Then Enron happened. oops. Now natural gas has tripled in price and the vast majority of combustion turbines are sitting idle waiting for dramatically higher power costs or dramatically lower natural gas prices.

So we are back to coal.

If we were to wave our magic Harry Potter wands and chant "ignitus carborundum" or something like that and be able to replace all coal fired power plants with some new yet to be developed technology, we would still need coal mining to support the steel industry. With diminished demand for coal, prices would drop as mines would close, putting thousands in the industry out of work. When enough mines closed for pricing to recover, the remaining mines would have the steel industry at its knees. If you push on the balloon in one place, it goes out somewhere else.

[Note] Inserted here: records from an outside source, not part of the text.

@[simp] theorem ageRunsOut_frame (addr : Addr) (s : Station) :
    (ageRunsOut addr s).resetLow = s.resetLow ∧ (ageRunsOut addr s).now = s.now ∧ (ageRunsOut addr s).pins = s.pins ∧
    (ageRunsOut addr s).sht = s.sht ∧ (ageRunsOut addr s).stc.addr = s.stc.addr ∧
    (ageRunsOut addr s).stc.headRole = s.stc.headRole ∧ (ageRunsOut addr s).stc.frameRole = s.stc.frameRole ∧
    (ageRunsOut addr s).stc.lock = s.stc.lock ∧ (ageRunsOut addr s).stc.roster = s.stc.roster ∧
    (ageRunsOut addr s).stc.timing = s.stc.timing ∧ (ageRunsOut addr s).stc.motion = s.stc.motion ∧
    (ageRunsOut addr s).stc.thread = s.stc.thread ∧ (ageRunsOut addr s).stc.joinTimer = s.stc.joinTimer ∧
    (ageRunsOut addr s).stc.lastRefusal = s.stc.lastRefusal ∧ (ageRunsOut addr s).pgs = s.pgs ∧
    (ageRunsOut addr s).ssq.stitch = s.ssq.stitch ∧ (ageRunsOut addr s).thm = s.thm ∧
    (ageRunsOut addr s).hsc.mark = s.hsc.mark := by
  simp only [ageRunsOut]
  (repeat' split) <;> simp

@[simp] theorem attemptStatus_frame (s : Station) :
    (attemptStatus s).resetLow = s.resetLow ∧ (attemptStatus s).now = s.now ∧ (attemptStatus s).pins = s.pins ∧
    (attemptStatus s).sht = s.sht ∧ (attemptStatus s).gtu = s.gtu ∧ (attemptStatus s).stc = s.stc ∧
    (attemptStatus s).prt = s.prt ∧ (attemptStatus s).pgs = s.pgs ∧ (attemptStatus s).ssq = s.ssq ∧
    (attemptStatus s).pnc = s.pnc ∧ (attemptStatus s).sgv = s.sgv ∧ (attemptStatus s).ncc = s.ncc ∧
    (attemptStatus s).thm = s.thm ∧ (attemptStatus s).hsc = s.hsc := by
  simp only [attemptStatus]
  (repeat' split) <;> simp

@[simp] theorem yieldLine_frame (s : Station) :
    (yieldLine s).resetLow = s.resetLow ∧ (yieldLine s).now = s.now ∧ (yieldLine s).pins = s.pins ∧
    (yieldLine s).sht = s.sht ∧ (yieldLine s).gtu = s.gtu ∧ (yieldLine s).stc = s.stc ∧ (yieldLine s).prt = s.prt ∧
    (yieldLine s).pgs = s.pgs ∧ (yieldLine s).ssq = s.ssq ∧ (yieldLine s).pnc = s.pnc ∧ (yieldLine s).sgv = s.sgv ∧
    (yieldLine s).ncc = s.ncc ∧ (yieldLine s).thm = s.thm ∧ (yieldLine s).hsc = s.hsc := by simp [yieldLine]

@[simp] theorem statusIsSent_frame (s : Station) :
    (statusIsSent s).resetLow = s.resetLow ∧ (statusIsSent s).now = s.now ∧ (statusIsSent s).pins = s.pins ∧
    (statusIsSent s).sht = s.sht ∧ (statusIsSent s).gtu = s.gtu ∧ (statusIsSent s).stc = s.stc ∧
    (statusIsSent s).prt = s.prt ∧ (statusIsSent s).pgs = s.pgs ∧ (statusIsSent s).ssq = s.ssq ∧
    (statusIsSent s).pnc = s.pnc ∧ (statusIsSent s).sgv = s.sgv ∧ (statusIsSent s).ncc = s.ncc ∧
    (statusIsSent s).thm = s.thm ∧ (statusIsSent s).hsc = s.hsc := by
  simp only [statusIsSent]
  (repeat' split) <;> simp

end Sys2Proof.Machine
end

If you divert fields to corn for ethanol production, and corn prices soar because of a spark in interest in ethanol, then corn feed for cows gets expensive, beef prices go up and cheese prices double. Push on the balloon in one place and it goes out somewhere else.

Closing down nuclear power plant construction 30 years ago pushed on the balloon in a big way and we are still watching it go out.

Don't worry too much about reducing your personal carbon footprint, that will just cause something else to happen unless we develop a holistic approach to energy policy in the US and globally.

I meander around don't I?

Linked In

For those of you who have not discovered LinkedIn as yet, I can hardily recommend it for accessing a wide network of professionals globally.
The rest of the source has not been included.